An Alphabetical Analysis
Volume 9 - Prophetic Truth - Page 137 of 223
INDEX
Referring to the forty -first Psalm, Peter says:
'This Scripture must needs have been fulfilled, which the Holy Ghost by
the mouth of David spake before concerning Judas' (Acts 1:16).
After Pentecost with its spiritual endowment and illumination, Peter
still employs the same figure:
'But those things, which God before had shewed ... by the mouth of all
His holy prophets since the world began' (3:18,21).
And yet once again just before a second miniature Pentecost, Peter said:
'Lord, Thou art God, Which hast made heaven, and earth, and the sea,
and all that in them is: Who by the mouth of Thy servant David hast
said, Why did the heathen rage?' (4:24,25).
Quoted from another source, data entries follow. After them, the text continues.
-- ==== Sys2Proof/Config.lean ====
section
/-! DEFINITION. The implementation parameters of 00_scope.md R9. Those whose ground is the source, and what is derived from
them alone, are constants here; every other one is a field of `Params`, which State carries (field `cfg`), so that a claim
about every state is a claim about every value of them (entry 1). The default values stand in Machine/Defaults.lean.
After them the CPU Engine, the parameter of CORE that it is (40_cpu_sequencer.md R130), with the uninterpreted functions of
an engine of which nothing is known. -/

namespace Sys2Proof

/-- `VRAM_SIZE` (R9, from the source). -/
abbrev vramSize : Nat := 768

/-- `ROW_STRIDE`: VRAM bytes of one display row (R9, from the source). -/
abbrev rowStride : Nat := 12

/-- `Y_MASK` (R9, from the source). -/
abbrev yMask : BitVec 6 := 0x3F

/-- `FB_WIDTH`: eight pixels a byte of a row (R9, 48_host_interface.md R312). -/
abbrev fbWidth : Nat := 8 * rowStride

/-- `FB_HEIGHT`: the rows of VRAM (R9, R312). -/
abbrev fbHeight : Nat := vramSize / rowStride

/-- `VRAM_OOB`: what a VRAM offset of 768 or more does (43_display.md R204). -/
inductive VramOob where
  | stop      -- `fault`: the model fault VramRange
  | sentinel  -- a read gives 0xFF, a write is dropped
deriving DecidableEq, Repr

/-- `LOWBANK_FILTER_SCOPE`: what a filtered port-0 write skips (42_port_dispatch.md R161). -/
inductive FilterScope where
  | tickOnly
  | wholeWrite
deriving DecidableEq, Repr

/-- The endianness tag of the "Main RAM" domain (48_host_interface.md R307): a label, no behaviour. -/
inductive Endian where
  | little
  | big
deriving DecidableEq, Repr

/-- One piece of a snapshot's text between its markers (48_host_interface.md R302). -/
inductive TextItem where
  | field (i : Nat)   -- the line of field number `i` of R301, from 0
  | cpuBlock
deriving DecidableEq, Repr

/-- The parameters of 00_scope.md R9 whose ground is not the source. The link constants have the lengths that
30_encoding.md R115, R117, R119 and R120 give them, and the two bytes of an entry's length lie within the 13 of its header
(R116). The text's keys, markers and order are OPEN (92_eei_decisions.md D36). -/
structure Params where
  addrBits : Nat                            -- `ADDR_BITS`
  portBits : Nat                            -- `PORT_BITS`
  lowEnd : Nat                              -- `LOW_END`
  ramBase : Nat                             -- `RAM_BASE`
  ramSize : Nat                             -- `RAM_SIZE`
  bankLowBits : Nat                         -- `BANK_LOW_BITS`
  bankHighSrcBit : Nat                      -- `BANK_HIGH_SRC_BIT`
  xMask : BitVec 5                          -- `X_MASK`
  staleReadAdvances : Bool                  -- `STALE_READ_ADVANCES`
  vramOob : VramOob                         -- `VRAM_OOB`
  filterScope : FilterScope                 -- `LOWBANK_FILTER_SCOPE`
  prepareFallthrough : Bool                 -- `PREPARE_FALLTHROUGH`
  port4Const : Byte                         -- `PORT4_CONST`
  stOnUp : Byte                             -- `ST_ON_UP`
  stLinkIdle : Byte                         -- `ST_LINK_IDLE`
  keymap : List (List (Line × Nat))         -- `KEYMAP`: group by group, button name and bit
  burstsPerFrame : Nat                      -- `BURSTS_PER_FRAME`
  cyclesPerBurst : Nat                      -- `CYCLES_PER_BURST`
  linkMagic : Vector Byte 11                -- `LINK_MAGIC`
  linkSizeOffset : Nat                      -- `LINK_SIZE_OFFSET`
  linkDataStart : Nat                       -- `LINK_DATA_START`
  linkOverhead : Nat                        -- `LINK_OVERHEAD`
  linkLenOffset : Fin 12                    -- the place of `L` in the entry's header (R116)
  linkReq : Vector Byte 2                   -- `LINK_REQ`
  linkReqCkStart : Nat                      -- `LINK_REQ_CK_START`
  linkData : Vector Byte 2                  -- `LINK_DATA`
  linkDataCkStart : Nat                     -- the index in `xfer_var` from which the data command sums (R119)
  linkOomSentinel : Byte                    -- `LINK_OOM_SENTINEL`
  linkEot : Vector Byte 4                   -- `LINK_EOT`
  linkOomAck : Vector Byte 4                -- `LINK_OOM_ACK`
  fbOn : Pixel                              -- `FB_ON`
  fbOff : Pixel                             -- `FB_OFF`
  domainEndian : Endian                     -- `DOMAIN_ENDIAN`
  textKeys : List Line                      -- `TEXT_KEYS`, in the order of 48_host_interface.md R301
  machineName : Line                        -- `MACHINE_NAME`
  startBrackets : Line × Line               -- what stands before and after the name in the start marker
  endBrackets : Line × Line                 -- and in the end marker
  textOrder : List TextItem                 -- the order of a text's lines, the position of the CPU block with it
deriving DecidableEq, Repr

/-- `BANK_SIZE` = `RAM_BASE - LOW_END` (R9). -/
def Params.bankSize (p : Params) : Nat := p.ramBase - p.lowEnd

/-- `NBANKS` = 2^(`BANK_LOW_BITS` + 1) (R9). -/
def Params.nBanks (p : Params) : Nat := 2 ^ (p.bankLowBits + 1)

/-- `ROM_SIZE` = `NBANKS * BANK_SIZE` (R9). -/
def Params.romSize (p : Params) : Nat := p.nBanks * p.bankSize

/-! ## The CPU Engine -/

/-- A bus transaction of the CPU Engine (00_scope.md R6, 30_encoding.md R101). -/
inductive Transaction where
  | memrd (addr : Nat)
  | memwr (addr : Nat) (v : Byte)
  | iord (port : Nat)
  | iowr (port : Nat) (v : Byte)
deriving DecidableEq, Repr

/-- The CPU Engine's state as CORE knows it: `cpu.PC` and the rest, an opaque block, in which any countable state can be coded
(10_state.md R21, R22). -/
structure Cpu where
  pc : Nat
  block : List Byte
deriving DecidableEq, Repr, Inhabited

/-- What the engine does in one run of `ExecuteCycles`, as a decision tree (40_cpu_sequencer.md R132, R133; entry 2): it
changes its own state, issues a transaction, or invokes the interrupt callback, and it chooses by the byte that the last read
of this run returned and by `irq_line`, and by nothing else. A tree is finite: "The run always returns". -/
inductive EngineRun where
  | done                                     -- the budget is spent
  | compute (cpu : Cpu) (rest : EngineRun)
  | bus (t : Transaction) (rest : EngineRun)
  | irqAck (rest : EngineRun)
  | onByte (v : Byte) (yes no : EngineRun)   -- did the last read of this run return `v`?
  | onIrq (yes no : EngineRun)               -- is `irq_line` 1?
deriving DecidableEq, Repr, Inhabited

/-- The run the engine makes from the state `cpu` when it is given the budget `budget`. -/
structure EngineCase where
  cpu : Cpu
  budget : Nat
  run : EngineRun
deriving DecidableEq, Repr

/-- An engine written out, for runs that are evaluated: what is not listed is a run without a transaction and the plain form of
a CPU block. -/
structure EngineTable where
  resetBlock : List Byte        -- the state its reset leaves, but for `cpu.PC`
  cases : List EngineCase       -- its run function
  codec : List (Cpu × Text)     -- its serializer and deserializer
deriving DecidableEq, Repr

/-- The members of the contract of 40_cpu_sequencer.md R130 (reset, run, serializer, deserializer): written out, or those of the
engine number `id`, of which nothing is known. -/
inductive EngineKind where
  | table (t : EngineTable)
  | own (id : Nat)
deriving DecidableEq, Repr

/-- The CPU Engine, the parameter of CORE (40_cpu_sequencer.md R130), as plain data. Its behaviour is a function of `cpu` (with
`cpu.PC`), `N`, `irq_line` and the bytes the Dispatcher returns, and of nothing else: the assumption R133 asks for holds of
every value of this type (entry 2). `nmi_line` is an input it never looks at (R130: "unused"). -/
structure Engine where
  openMark : Line               -- the bracket markers of its block in a snapshot (48_host_interface.md R302, R303)
  closeMark : Line
  kind : EngineKind
deriving DecidableEq, Repr

/-- The reset function of the engine number `id` (40_cpu_sequencer.md R138): uninterpreted, so a statement about it is one about
every function (entry 2). -/
opaque Config.ownReset : Nat → Cpu → Cpu

/-- Its run function (R132, R133): for a state and a budget, the decision tree of the run. -/
opaque Config.ownRun : Nat → Cpu → Nat → EngineRun

/-- Its serializer (R139). -/
opaque Config.ownSave : Nat → Cpu → Text

/-- Its deserializer (R139); it may reject a block (93_implementation_defined.md U12). -/
opaque Config.ownLoad : Nat → Text → Option Cpu

end Sys2Proof
end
We have seen that a prophet was one who received his message either by
a vision or a dream, and had the matter ended there we might have reasonably
supposed that, having seen the vision or dreamed the dream, he was left to
explain and expound the revelation in his own way.  This we see is not so and
once again we thank God for the wondrous care and provision He has made to
preserve intact and uncorrupted the Word which He sent to the children of
men.
THE
PROPHETIC
EARTH
The meaning and bearing of the word 'oikoumene'
World events, coupled with the recent acknowledgment of Israel as a
nation, have turned the thoughts of many believers to Prophecy, the Second
Coming and the many strange and startling statements of Holy Writ concerning
'the end'.
In other pages we have given expositions of the books of Daniel, Isaiah
and the Millennium, in this section we are limiting our inquiry to the
question, 'what is the extent of the prophetic earth?'  When we read of men's
hearts failing them for fear in looking after those things which are coming
on the earth (Luke 21:26), are we to understand the trouble in the Far East,
China and other distant lands, or is this passage concerned with a much more
limited area?  When we read of wars and rumours of wars, when nation shall
rise against nation and kingdom against kingdom (Matt. 24:7), are we to look
at the threat of a 'world', or, as the word is, a 'global' war, or are we to
remember that the quotation from Isaiah 19:2 rather focuses our attention
upon Egypt?
Does the king of the North spoken of in Daniel refer to Russia?  If so
does this mean that the Soviet Union will be dissolved and Russia once again
be ruled by a 'king'?  This seems well nigh impossible.  Shall we therefore
set aside the term 'king' as negligible, and if we do, what value can we
place on any term used by the prophets?  Is there any warrant for associating
the name Meshech with Moscow?  Does Rosh mean Russia?  Is Tubal, Tobolsk
(Ezek. 38:2)?  Scripture speaks of ten kings that are to rule under the
antichristian Beast at the time of the end.  Will these kings sit on thrones
as far removed as China or Brazil?  Or will their dominion be limited to the
lands ruled over by the Gentile powers envisaged in the image of Daniel 2?